Source material:
section
variable (s : State) (v : Boot)
@[simp] theorem State.withBoot_lines : (s.withBoot v).lines = s.lines := rfl
@[simp] theorem State.withBoot_boot : (s.withBoot v).boot = v := rfl
@[simp] theorem State.withBoot_gate : (s.withBoot v).gate = s.gate := rfl
@[simp] theorem State.withBoot_alerts : (s.withBoot v).alerts = s.alerts := rfl
@[simp] theorem State.withBoot_timer : (s.withBoot v).timer = s.timer := rfl
@[simp] theorem State.withBoot_walk : (s.withBoot v).walk = s.walk := rfl
@[simp] theorem State.withBoot_tables : (s.withBoot v).tables = s.tables := rfl
@[simp] theorem State.withBoot_scan : (s.withBoot v).scan = s.scan := rfl
@[simp] theorem State.withBoot_verifier : (s.withBoot v).verifier = s.verifier := rfl
@[simp] theorem State.withBoot_arbiter : (s.withBoot v).arbiter = s.arbiter := rfl
@[simp] theorem State.withBoot_flash : (s.withBoot v).flash = s.flash := rfl
@[simp] theorem State.withBoot_port : (s.withBoot v).port = s.port := rfl
@[simp] theorem State.withBoot_filter : (s.withBoot v).filter = s.filter := rfl
@[simp] theorem State.withBoot_wipe : (s.withBoot v).wipe = s.wipe := rfl
@[simp] theorem State.withBoot_fuse : (s.withBoot v).fuse = s.fuse := rfl
@[simp] theorem State.withBoot_el : (s.withBoot v).el = s.el := rfl
@[simp] theorem State.withBoot_sl : (s.withBoot v).sl = s.sl := rfl
@[simp] theorem State.withBoot_pending : (s.withBoot v).pending = s.pending := rfl
end

section
variable (s : State) (v : Gate)
@[simp] theorem State.withGate_lines : (s.withGate v).lines = s.lines := rfl
@[simp] theorem State.withGate_boot : (s.withGate v).boot = s.boot := rfl
@[simp] theorem State.withGate_gate : (s.withGate v).gate = v := rfl
@[simp] theorem State.withGate_alerts : (s.withGate v).alerts = s.alerts := rfl
@[simp] theorem State.withGate_timer : (s.withGate v).timer = s.timer := rfl
@[simp] theorem State.withGate_walk : (s.withGate v).walk = s.walk := rfl
@[simp] theorem State.withGate_tables : (s.withGate v).tables = s.tables := rfl
@[simp] theorem State.withGate_scan : (s.withGate v).scan = s.scan := rfl
@[simp] theorem State.withGate_verifier : (s.withGate v).verifier = s.verifier := rfl
@[simp] theorem State.withGate_arbiter : (s.withGate v).arbiter = s.arbiter := rfl
@[simp] theorem State.withGate_flash : (s.withGate v).flash = s.flash := rfl
@[simp] theorem State.withGate_port : (s.withGate v).port = s.port := rfl
@[simp] theorem State.withGate_filter : (s.withGate v).filter = s.filter := rfl
@[simp] theorem State.withGate_wipe : (s.withGate v).wipe = s.wipe := rfl
@[simp] theorem State.withGate_fuse : (s.withGate v).fuse = s.fuse := rfl
@[simp] theorem State.withGate_el : (s.withGate v).el = s.el := rfl
@[simp] theorem State.withGate_sl : (s.withGate v).sl = s.sl := rfl
@[simp] theorem State.withGate_pending : (s.withGate v).pending = s.pending := rfl
end

section
variable (s : State) (v : Alerts)
@[simp] theorem State.withAlerts_lines : (s.withAlerts v).lines = s.lines := rfl
@[simp] theorem State.withAlerts_boot : (s.withAlerts v).boot = s.boot := rfl
@[simp] theorem State.withAlerts_gate : (s.withAlerts v).gate = s.gate := rfl
@[simp] theorem State.withAlerts_alerts : (s.withAlerts v).alerts = v := rfl
@[simp] theorem State.withAlerts_timer : (s.withAlerts v).timer = s.timer := rfl
@[simp] theorem State.withAlerts_walk : (s.withAlerts v).walk = s.walk := rfl
@[simp] theorem State.withAlerts_tables : (s.withAlerts v).tables = s.tables := rfl
@[simp] theorem State.withAlerts_scan : (s.withAlerts v).scan = s.scan := rfl
@[simp] theorem State.withAlerts_verifier : (s.withAlerts v).verifier = s.verifier := rfl
@[simp] theorem State.withAlerts_arbiter : (s.withAlerts v).arbiter = s.arbiter := rfl
@[simp] theorem State.withAlerts_flash : (s.withAlerts v).flash = s.flash := rfl
@[simp] theorem State.withAlerts_port : (s.withAlerts v).port = s.port := rfl
@[simp] theorem State.withAlerts_filter : (s.withAlerts v).filter = s.filter := rfl
@[simp] theorem State.withAlerts_wipe : (s.withAlerts v).wipe = s.wipe := rfl
@[simp] theorem State.withAlerts_fuse : (s.withAlerts v).fuse = s.fuse := rfl
@[simp] theorem State.withAlerts_el : (s.withAlerts v).el = s.el := rfl
@[simp] theorem State.withAlerts_sl : (s.withAlerts v).sl = s.sl := rfl
@[simp] theorem State.withAlerts_pending : (s.withAlerts v).pending = s.pending := rfl
end

section
variable (s : State) (v : Timer)
@[simp] theorem State.withTimer_lines : (s.withTimer v).lines = s.lines := rfl
@[simp] theorem State.withTimer_boot : (s.withTimer v).boot = s.boot := rfl
@[simp] theorem State.withTimer_gate : (s.withTimer v).gate = s.gate := rfl
@[simp] theorem State.withTimer_alerts : (s.withTimer v).alerts = s.alerts := rfl
@[simp] theorem State.withTimer_timer : (s.withTimer v).timer = v := rfl
@[simp] theorem State.withTimer_walk : (s.withTimer v).walk = s.walk := rfl
@[simp] theorem State.withTimer_tables : (s.withTimer v).tables = s.tables := rfl
@[simp] theorem State.withTimer_scan : (s.withTimer v).scan = s.scan := rfl
@[simp] theorem State.withTimer_verifier : (s.withTimer v).verifier = s.verifier := rfl
@[simp] theorem State.withTimer_arbiter : (s.withTimer v).arbiter = s.arbiter := rfl
@[simp] theorem State.withTimer_flash : (s.withTimer v).flash = s.flash := rfl
@[simp] theorem State.withTimer_port : (s.withTimer v).port = s.port := rfl
@[simp] theorem State.withTimer_filter : (s.withTimer v).filter = s.filter := rfl
@[simp] theorem State.withTimer_wipe : (s.withTimer v).wipe = s.wipe := rfl
@[simp] theorem State.withTimer_fuse : (s.withTimer v).fuse = s.fuse := rfl
@[simp] theorem State.withTimer_el : (s.withTimer v).el = s.el := rfl
@[simp] theorem State.withTimer_sl : (s.withTimer v).sl = s.sl := rfl
@[simp] theorem State.withTimer_pending : (s.withTimer v).pending = s.pending := rfl
end

section
variable (s : State) (v : Walk)
@[simp] theorem State.withWalk_lines : (s.withWalk v).lines = s.lines := rfl
@[simp] theorem State.withWalk_boot : (s.withWalk v).boot = s.boot := rfl
@[simp] theorem State.withWalk_gate : (s.withWalk v).gate = s.gate := rfl
@[simp] theorem State.withWalk_alerts : (s.withWalk v).alerts = s.alerts := rfl
@[simp] theorem State.withWalk_timer : (s.withWalk v).timer = s.timer := rfl
@[simp] theorem State.withWalk_walk : (s.withWalk v).walk = v := rfl
@[simp] theorem State.withWalk_tables : (s.withWalk v).tables = s.tables := rfl
@[simp] theorem State.withWalk_scan : (s.withWalk v).scan = s.scan := rfl
@[simp] theorem State.withWalk_verifier : (s.withWalk v).verifier = s.verifier := rfl
@[simp] theorem State.withWalk_arbiter : (s.withWalk v).arbiter = s.arbiter := rfl
@[simp] theorem State.withWalk_flash : (s.withWalk v).flash = s.flash := rfl
@[simp] theorem State.withWalk_port : (s.withWalk v).port = s.port := rfl
@[simp] theorem State.withWalk_filter : (s.withWalk v).filter = s.filter := rfl
@[simp] theorem State.withWalk_wipe : (s.withWalk v).wipe = s.wipe := rfl
@[simp] theorem State.withWalk_fuse : (s.withWalk v).fuse = s.fuse := rfl
@[simp] theorem State.withWalk_el : (s.withWalk v).el = s.el := rfl
@[simp] theorem State.withWalk_sl : (s.withWalk v).sl = s.sl := rfl
@[simp] theorem State.withWalk_pending : (s.withWalk v).pending = s.pending := rfl
end
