-- ==== Sys2Proof/Laws/Blocks.lean ====
section
/-! SUPPORT. Which blocks each shared operation leaves as they are: one lemma per operation, a conjunction that the
simplifier takes as rewrite rules. -/

namespace Sys2Proof.Machine

@[simp] theorem State.setSlot_blocks (s : State) (i : Fin 8) (v : Slot) :
    (State.setSlot s i v).lines = s.lines ∧
    (State.setSlot s i v).boot = s.boot ∧
    (State.setSlot s i v).gate = s.gate ∧
    (State.setSlot s i v).alerts = s.alerts ∧
    (State.setSlot s i v).timer = s.timer ∧
    (State.setSlot s i v).walk = s.walk ∧
    (State.setSlot s i v).tables = s.tables ∧
    (State.setSlot s i v).scan = s.scan ∧
    (State.setSlot s i v).arbiter = s.arbiter ∧
    (State.setSlot s i v).flash = s.flash ∧
    (State.setSlot s i v).port = s.port ∧
    (State.setSlot s i v).filter = s.filter ∧
    (State.setSlot s i v).wipe = s.wipe ∧
    (State.setSlot s i v).fuse = s.fuse ∧
    (State.setSlot s i v).el = s.el ∧
    (State.setSlot s i v).sl = s.sl ∧
    (State.setSlot s i v).pending = s.pending := by
  simp [State.setSlot]

@[simp] theorem State.reportIdle_blocks (s : State) (b : Bank) :
    (State.reportIdle s b).lines = s.lines ∧
    (State.reportIdle s b).boot = s.boot ∧
    (State.reportIdle s b).gate = s.gate ∧
    (State.reportIdle s b).alerts = s.alerts ∧
    (State.reportIdle s b).timer = s.timer ∧
    (State.reportIdle s b).walk = s.walk ∧
    (State.reportIdle s b).tables = s.tables ∧
    (State.reportIdle s b).scan = s.scan ∧
    (State.reportIdle s b).verifier = s.verifier ∧
    (State.reportIdle s b).flash = s.flash ∧
    (State.reportIdle s b).port = s.port ∧
    (State.reportIdle s b).filter = s.filter ∧
    (State.reportIdle s b).wipe = s.wipe ∧
    (State.reportIdle s b).fuse = s.fuse ∧
    (State.reportIdle s b).el = s.el ∧
    (State.reportIdle s b).sl = s.sl ∧
    (State.reportIdle s b).pending = s.pending := by
  simp [State.reportIdle]

@[simp] theorem State.readFlash_blocks (s : State) (addr : Nat) :
    (State.readFlash s addr).2.lines = s.lines ∧
    (State.readFlash s addr).2.boot = s.boot ∧
    (State.readFlash s addr).2.gate = s.gate ∧
    (State.readFlash s addr).2.alerts = s.alerts ∧
    (State.readFlash s addr).2.timer = s.timer ∧
    (State.readFlash s addr).2.walk = s.walk ∧
    (State.readFlash s addr).2.tables = s.tables ∧
    (State.readFlash s addr).2.scan = s.scan ∧
    (State.readFlash s addr).2.verifier = s.verifier ∧
    (State.readFlash s addr).2.arbiter = s.arbiter ∧
    (State.readFlash s addr).2.port = s.port ∧
    (State.readFlash s addr).2.filter = s.filter ∧
    (State.readFlash s addr).2.wipe = s.wipe ∧
    (State.readFlash s addr).2.fuse = s.fuse ∧
    (State.readFlash s addr).2.el = s.el ∧
    (State.readFlash s addr).2.sl = s.sl ∧
    (State.readFlash s addr).2.pending = s.pending := by
  simp [State.readFlash]

@[simp] theorem State.requestBurst_blocks (s : State) (i : Fin 8) :
    (State.requestBurst s i).lines = s.lines ∧
    (State.requestBurst s i).boot = s.boot ∧
    (State.requestBurst s i).gate = s.gate ∧
    (State.requestBurst s i).alerts = s.alerts ∧
    (State.requestBurst s i).timer = s.timer ∧
    (State.requestBurst s i).walk = s.walk ∧
    (State.requestBurst s i).tables = s.tables ∧
    (State.requestBurst s i).scan = s.scan ∧
    (State.requestBurst s i).verifier = s.verifier ∧
    (State.requestBurst s i).flash = s.flash ∧
    (State.requestBurst s i).port = s.port ∧
    (State.requestBurst s i).filter = s.filter ∧
    (State.requestBurst s i).wipe = s.wipe ∧
    (State.requestBurst s i).fuse = s.fuse ∧
    (State.requestBurst s i).el = s.el ∧
    (State.requestBurst s i).sl = s.sl ∧
    (State.requestBurst s i).pending = s.pending := by
  simp [State.requestBurst]

@[simp] theorem State.withdrawBurst_blocks (s : State) (i : Fin 8) :
    (State.withdrawBurst s i).lines = s.lines ∧
    (State.withdrawBurst s i).boot = s.boot ∧
    (State.withdrawBurst s i).gate = s.gate ∧
    (State.withdrawBurst s i).alerts = s.alerts ∧
    (State.withdrawBurst s i).timer = s.timer ∧
    (State.withdrawBurst s i).walk = s.walk ∧
    (State.withdrawBurst s i).tables = s.tables ∧
    (State.withdrawBurst s i).scan = s.scan ∧
    (State.withdrawBurst s i).verifier = s.verifier ∧
    (State.withdrawBurst s i).flash = s.flash ∧
    (State.withdrawBurst s i).port = s.port ∧
    (State.withdrawBurst s i).filter = s.filter ∧
    (State.withdrawBurst s i).wipe = s.wipe ∧
    (State.withdrawBurst s i).fuse = s.fuse ∧
    (State.withdrawBurst s i).el = s.el ∧
    (State.withdrawBurst s i).sl = s.sl ∧
    (State.withdrawBurst s i).pending = s.pending := by
  simp [State.withdrawBurst]

@[simp] theorem State.refile_blocks (s : State) (i : Fin 8) :
    (State.refile s i).lines = s.lines ∧
    (State.refile s i).boot = s.boot ∧
    (State.refile s i).gate = s.gate ∧
    (State.refile s i).alerts = s.alerts ∧
    (State.refile s i).timer = s.timer ∧
    (State.refile s i).walk = s.walk ∧
    (State.refile s i).tables = s.tables ∧
    (State.refile s i).scan = s.scan ∧
    (State.refile s i).verifier = s.verifier ∧
    (State.refile s i).flash = s.flash ∧
    (State.refile s i).port = s.port ∧
    (State.refile s i).filter = s.filter ∧
    (State.refile s i).wipe = s.wipe ∧
    (State.refile s i).fuse = s.fuse ∧
    (State.refile s i).el = s.el ∧
    (State.refile s i).sl = s.sl ∧
    (State.refile s i).pending = s.pending := by
  unfold State.refile; (repeat' split) <;> simp

@[simp] theorem State.preemptBurst_blocks (s : State) (i : Fin 8) :
    (State.preemptBurst s i).lines = s.lines ∧
    (State.preemptBurst s i).boot = s.boot ∧
    (State.preemptBurst s i).gate = s.gate ∧
    (State.preemptBurst s i).alerts = s.alerts ∧
    (State.preemptBurst s i).timer = s.timer ∧
    (State.preemptBurst s i).walk = s.walk ∧
    (State.preemptBurst s i).tables = s.tables ∧
    (State.preemptBurst s i).scan = s.scan ∧
    (State.preemptBurst s i).verifier = s.verifier ∧
    (State.preemptBurst s i).flash = s.flash ∧
    (State.preemptBurst s i).port = s.port ∧
    (State.preemptBurst s i).filter = s.filter ∧
    (State.preemptBurst s i).wipe = s.wipe ∧
    (State.preemptBurst s i).fuse = s.fuse ∧
    (State.preemptBurst s i).el = s.el ∧
    (State.preemptBurst s i).sl = s.sl ∧
    (State.preemptBurst s i).pending = s.pending := by
  simp [State.preemptBurst]

@[simp] theorem State.withAccess_blocks (s : State) (a : Access) :
    (State.withAccess s a).lines = s.lines ∧
    (State.withAccess s a).boot = s.boot ∧
    (State.withAccess s a).gate = s.gate ∧
    (State.withAccess s a).alerts = s.alerts ∧
    (State.withAccess s a).timer = s.timer ∧
    (State.withAccess s a).walk = s.walk ∧
    (State.withAccess s a).tables = s.tables ∧
    (State.withAccess s a).scan = s.scan ∧
    (State.withAccess s a).verifier = s.verifier ∧
    (State.withAccess s a).flash = s.flash ∧
    (State.withAccess s a).port = s.port ∧
    (State.withAccess s a).filter = s.filter ∧
    (State.withAccess s a).wipe = s.wipe ∧
    (State.withAccess s a).fuse = s.fuse ∧
    (State.withAccess s a).el = s.el ∧
    (State.withAccess s a).sl = s.sl ∧
    (State.withAccess s a).pending = s.pending := by
  simp [State.withAccess]

@[simp] theorem State.endAccess_blocks (s : State) :
    (State.endAccess s).lines = s.lines ∧
    (State.endAccess s).boot = s.boot ∧
    (State.endAccess s).gate = s.gate ∧
    (State.endAccess s).alerts = s.alerts ∧
    (State.endAccess s).timer = s.timer ∧
    (State.endAccess s).walk = s.walk ∧
    (State.endAccess s).tables = s.tables ∧
    (State.endAccess s).scan = s.scan ∧
    (State.endAccess s).verifier = s.verifier ∧
    (State.endAccess s).flash = s.flash ∧
    (State.endAccess s).port = s.port ∧
    (State.endAccess s).filter = s.filter ∧
    (State.endAccess s).wipe = s.wipe ∧
    (State.endAccess s).fuse = s.fuse ∧
    (State.endAccess s).el = s.el ∧
    (State.endAccess s).sl = s.sl ∧
    (State.endAccess s).pending = s.pending := by
  simp [State.endAccess]

@[simp] theorem State.grantCp_blocks (s : State) :
    (State.grantCp s).lines = s.lines ∧
    (State.grantCp s).boot = s.boot ∧
    (State.grantCp s).gate = s.gate ∧
    (State.grantCp s).alerts = s.alerts ∧
    (State.grantCp s).timer = s.timer ∧
    (State.grantCp s).walk = s.walk ∧
    (State.grantCp s).tables = s.tables ∧
    (State.grantCp s).scan = s.scan ∧
    (State.grantCp s).verifier = s.verifier ∧
    (State.grantCp s).flash = s.flash ∧
    (State.grantCp s).port = s.port ∧
    (State.grantCp s).filter = s.filter ∧
    (State.grantCp s).wipe = s.wipe ∧
    (State.grantCp s).fuse = s.fuse ∧
    (State.grantCp s).el = s.el ∧
    (State.grantCp s).sl = s.sl ∧
    (State.grantCp s).pending = s.pending := by
  unfold State.grantCp; (repeat' split) <;> simp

What to produce: Your task is to list each line of the records with the word "variable".

Expected answer:
variable (s : State) (v : Boot)
variable (s : State) (v : Gate)
variable (s : State) (v : Alerts)
variable (s : State) (v : Timer)
variable (s : State) (v : Walk)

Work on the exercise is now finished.